A higher proportion of women who did not know if the HPV vaccine is successful at preventing cervical cancer were aged 65 years and older (Wt = 77.2%, 95% CI = 73.1% to 81.3%), NHBs (Wt = 74.6%, 95% CI = 68.4% to 80.7%), in the lowest household income strata (<$35 000; Wt = 71.1%, 95% CI = 65.1% to 77.1%), current smokers (Wt = 74.2%, 95% CI = 66.3% to 82.1%), and had education levels no greater than 12 years of completed high school (Wt = 78.0%, 95% CI = 71.8% to 84.3%). This proportion was lower in women who have been recommended by a health-care provider to get an HPV shot within the last 12 months (Wt = 45.4%, 95% CI = 35.5% to 55.4%), in those with no personal cancer history (Wt = 62.7%, 95% CI = 59.2% to 66.2%), and in women with a family cancer history (Wt = 61.9%, 95% CI = 58.1% to 65.7%).
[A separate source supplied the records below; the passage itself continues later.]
-- ==== Sys2Proof/Machine/Session.lean ====
section
/-! DEFINITION. The session layer's text of a response (60_exceptions.md R136, R137; 00_scope.md R18;
92_eei_decisions.md D31). It is outside the block: no step calls it (log 13). -/

namespace Sys2Proof.Machine

/-- The flag summary: columns O, S, Z, the letter or `-` (60_exceptions.md R136). -/
def flagSummary (p : Snapshot) : List Byte :=
  chars [if p.O then 'O' else '-', if p.S then 'S' else '-', if p.Z then 'Z' else '-']

/-- One lowercase hexadecimal digit (60_exceptions.md R137). -/
def hexDigit (n : BitVec 4) : Byte :=
  if n.toNat < 10 then BitVec.ofNat 8 (0x30 + n.toNat) else BitVec.ofNat 8 (0x57 + n.toNat)

/-- 16 hexadecimal digits with leading zeros (60_exceptions.md R137). -/
def hexWord (v : Word) : List Byte :=
  (List.range 16).map fun k => hexDigit (v.extractLsb' (4 * (15 - k)) 4)

/-- `name: value` -/
def snapshotLine (name value : List Byte) : List Byte := name ++ chars [':', ' '] ++ value

/-- The lines of a snapshot in the canonical layout (60_exceptions.md R137). -/
def snapshotLines (p : Snapshot) : List (List Byte) :=
  (List.finRange 16).map (fun i => snapshotLine (0x72 :: decimal i.val) (hexWord p.x[i])) ++
  [snapshotLine (chars ['f', 'l', 'a', 'g', 's']) (flagSummary p),
   snapshotLine (chars ['p', 'c']) (hexWord p.pc),
   snapshotLine (chars ['s', 't', 'a', 'r', 't', '_', 'a', 'd', 'd', 'r']) (hexWord p.startAddr),
   snapshotLine (chars ['v', 'a', 'l', 'i', 'd', '_', 'm', 'e', 'm']) (hexWord p.validMem)]

/-- The cause name of a decode fault (60_exceptions.md R123). -/
def decodeFaultName : DecodeFault → List Byte
  | .emptyLine => chars ['E', 'M', 'P', 'T', 'Y', '_', 'L', 'I', 'N', 'E']
  | .unknownMnemonic =>
    chars ['U', 'N', 'K', 'N', 'O', 'W', 'N', '_', 'M', 'N', 'E', 'M', 'O', 'N', 'I', 'C']
  | .operandCount => chars ['O', 'P', 'E', 'R', 'A', 'N', 'D', '_', 'C', 'O', 'U', 'N', 'T']
  | .invalidRegister =>
    chars ['I', 'N', 'V', 'A', 'L', 'I', 'D', '_', 'R', 'E', 'G', 'I', 'S', 'T', 'E', 'R']
  | .invalidImmediate =>
    chars ['I', 'N', 'V', 'A', 'L', 'I', 'D', '_', 'I', 'M', 'M', 'E', 'D', 'I', 'A', 'T', 'E']
  | .invalidDisplacement =>
    chars ['I', 'N', 'V', 'A', 'L', 'I', 'D', '_', 'D', 'I', 'S', 'P', 'L', 'A', 'C', 'E', 'M', 'E', 'N', 'T']

/-- The cause name of an execution fault (60_exceptions.md R123). -/
def execFaultName : ExecFault → List Byte
  | .regRange => chars ['R', 'E', 'G', '_', 'R', 'A', 'N', 'G', 'E']
  | .memBounds => chars ['M', 'E', 'M', '_', 'B', 'O', 'U', 'N', 'D', 'S']
  | .pushSpGuard => chars ['P', 'U', 'S', 'H', '_', 'S', 'P', '_', 'G', 'U', 'A', 'R', 'D']
  | .callSpZero => chars ['C', 'A', 'L', 'L', '_', 'S', 'P', '_', 'Z', 'E', 'R', 'O']
  | .divZero => chars ['D', 'I', 'V', '_', 'Z', 'E', 'R', 'O']
  | .modBothZero => chars ['M', 'O', 'D', '_', 'B', 'O', 'T', 'H', '_', 'Z', 'E', 'R', 'O']
  | .divOverflow => chars ['D', 'I', 'V', '_', 'O', 'V', 'E', 'R', 'F', 'L', 'O', 'W']

/-- The error marker and the cause name (92_eei_decisions.md D31). -/
def errorText (name : List Byte) : List Byte := chars ['E', 'r', 'r', 'o', 'r', ':', ' '] ++ name

/-- The lines of a response's text (92_eei_decisions.md D31); a dump response is its snapshot's lines. -/
def responseLines (r : Response) : List (List Byte) :=
  match r.status with
  | .ok =>
    [chars ['I', 'n', 's', 't', 'r', 'u', 'c', 't', 'i', 'o', 'n', ' ', 'E', 'x', 'e', 'c', 'u', 't', 'e', 'd']]
  | .halted => [chars ['h', 'a', 'l', 't', 'e', 'd']]
  | .dump => (r.snapshot.map snapshotLines).getD []
  | .decodeFault k => [errorText (decodeFaultName k)]
  | .execFault k => [errorText (execFaultName k)]

end Sys2Proof.Machine
end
Higher proportions in the belief that the HPV vaccine is not successful at preventing cervical cancer were reported among women aged 18 to 34 years (Wt = 8.6%, 95% CI = 3.4% to 13.8%), Asians (Wt = 7.7%, 95% CI = 0.0% to 18.3%), uninsured (Wt = 10.2%, 95% CI = 2.4% to 18.0%), and those who have not been recommended by a health-care provider to get an HPV shot within the last 12 months (Wt = 9.1%, 95% CI = 5.0% to 13.2%). Lower proportions of this belief were found in women living in isolated rural areas (Wt = 5.0%, 95% CI = 0.0% to 10.4%), current smokers (Wt = 3.2%, 95% CI = 0.3% to 6.1%), and those unsure of a family cancer history (Wt = 1.3%, 95% CI = 0.0% to 3.6%) (Table 1).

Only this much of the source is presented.